Bellevue railway depot is a Transperth railcar production facility and future depot in the suburb of Bellevue, Western Australia. It is situated on Elgee Road between Lloyd Street and Roe Highway past the terminus of the Midland line.

==History==
Bellevue railway depot is being constructed under the PTA's Metronet initiative as part of the WA Railcar Program and New Midland station projects. The Bellevue Railcar Assembly Facility portion of the depot completed construction in June 2021. The rest of the site will contain a railcar maintenance facility and stabling yard. The Bellevue railcar depot is anticipated to be opened following the completion of the New Midland Station project on 22 February 2026.

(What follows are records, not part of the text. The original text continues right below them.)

/-- A cue record: the common part of R58 and its kind part.  The eligible list keeps its loaded order. -/
structure Cue where
  question : Nat
  correctPoints : Int
  wrongPoints : Int
  roundWindow : Nat
  eligible : Option (List TeamId)
  part : KindPart
deriving DecidableEq, Repr

/-- A slot of the cue store: EMPTY, LOADED or PLAYED (R57). -/
inductive CueSlot where
  | empty
  | loaded (cue : Cue)
  | played (cue : Cue)
deriving DecidableEq, Repr

/-- The cue store (R57). -/
structure CueStore where
  slots : Vector CueSlot 64
  pointer : SlotId
  wrapped : List Page
deriving DecidableEq, Repr

/-! ### Round engine and context stack (chapters 5, 6, 7, 9) -/

/-- The state of a context (R74); `opened` is OPEN. -/
inductive Phase where
  | armed
  | opening
  | opened
  | settling
  | floor
  | closing
  | closed
  | revealed
deriving DecidableEq, Repr

/-- The outcome of a context (R75). -/
inductive RoundOutcome where
  | won (team : TeamId)
  | allOut
  | timeUp
  | aborted
  | revealed
deriving DecidableEq, Repr

/-- The cause of a context's outcome (R75). -/
inductive EndCause where
  | judged
  | expired
  | called
  | aborted
deriving DecidableEq, Repr

/-- The outcome and cause of a context (R73, R75). -/
structure Ending where
  outcome : RoundOutcome
  cause : EndCause
deriving DecidableEq, Repr

/-- A claim (R99). -/
structure Claim where
  team : TeamId
  pad : PadAddr
  capture : ClockValue
  joinCycle : ClockValue
  contested : Bool
deriving DecidableEq, Repr

/-- The standing choice of a ballot entry with its two capture times, which are present together (R125). -/
structure Vote where
  choice : Letter
  capture : ClockValue
  firstCapture : ClockValue
deriving DecidableEq, Repr

/-- A ballot entry (R125). -/
structure BallotEntry where
  team : TeamId
  vote : Option Vote
  changes : Nat
  skipped : Bool
deriving DecidableEq, Repr

/-- The tallies: a count for each option of the cue copy, and the count with no choice (R125, R134). -/
structure Tallies where
  counts : List Nat
  noChoice : Nat
deriving DecidableEq, Repr

/-- The ballot table of a POLL context (R125). -/
structure Ballot where
  entries : List BallotEntry
  closeCause : Option EndCause
  startCount : Option ClockValue
  revealed : Option Letter
  tallies : Option Tallies
  places : List TeamId
deriving DecidableEq, Repr

/-- A round context (R73). -/
structure Context where
  cue : Cue
  source : SlotId
  phase : Phase
  held : Bool
  eligible : List TeamId
  lockout : List TeamId
  queue : List Claim
  overflow : List TeamId
  ballot : Option Ballot
  roundRemaining : Option Nat
  roundDeadline : Option ClockValue
  openInstant : Option ClockValue
  answerDeadline : Option ClockValue
  answerRemainder : Option Nat
  flashInstant : Option ClockValue
  holder : Option TeamId
  closeInstant : Option ClockValue
  ending : Option Ending
  flashing : Bool
deriving DecidableEq, Repr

The construction of Bellevue railway depot is notable as with its railcar assembly facility, it has enabled the return of train manufacturing to Western Australia following the 1994 government closure of the Midland Railway Workshops.

==Function==
The depot will be connected East of Midland station by 1.7 km of dual line railway track parallel to the existing Arc Infrastructure rail alignment through Midland. Both narrow and standard gauge rail access is facilitated, allowing Transwa DMU railcars to be serviced and potentially stowed at Bellevue. For Transperth operations, the depot will likely serve the Airport, Ellenbrook, Fremantle, and Midland lines.

The depot and maintenance facility are intended to stow and service the Transperth B-series after they are gradually cascaded away from the Mandurah and Yanchep lines following the delivery of enough Transperth C-series railcars to operate those lines and begin retiring the ageing Transperth A-series railcars.

The Bellevue Railcar Assembly Facility is currently leased to Alstom Transport and is where the Transperth C-series railcar EMU sets are being produced alongside the new Australind railcar DMU ADR/ADS sets. The first of the Transperth C-series sets to enter public service was set 130 on 7 April 2024. As of 2021 43 six-car Transperth C-series trains will be assembled and tested by Alstom at this facility.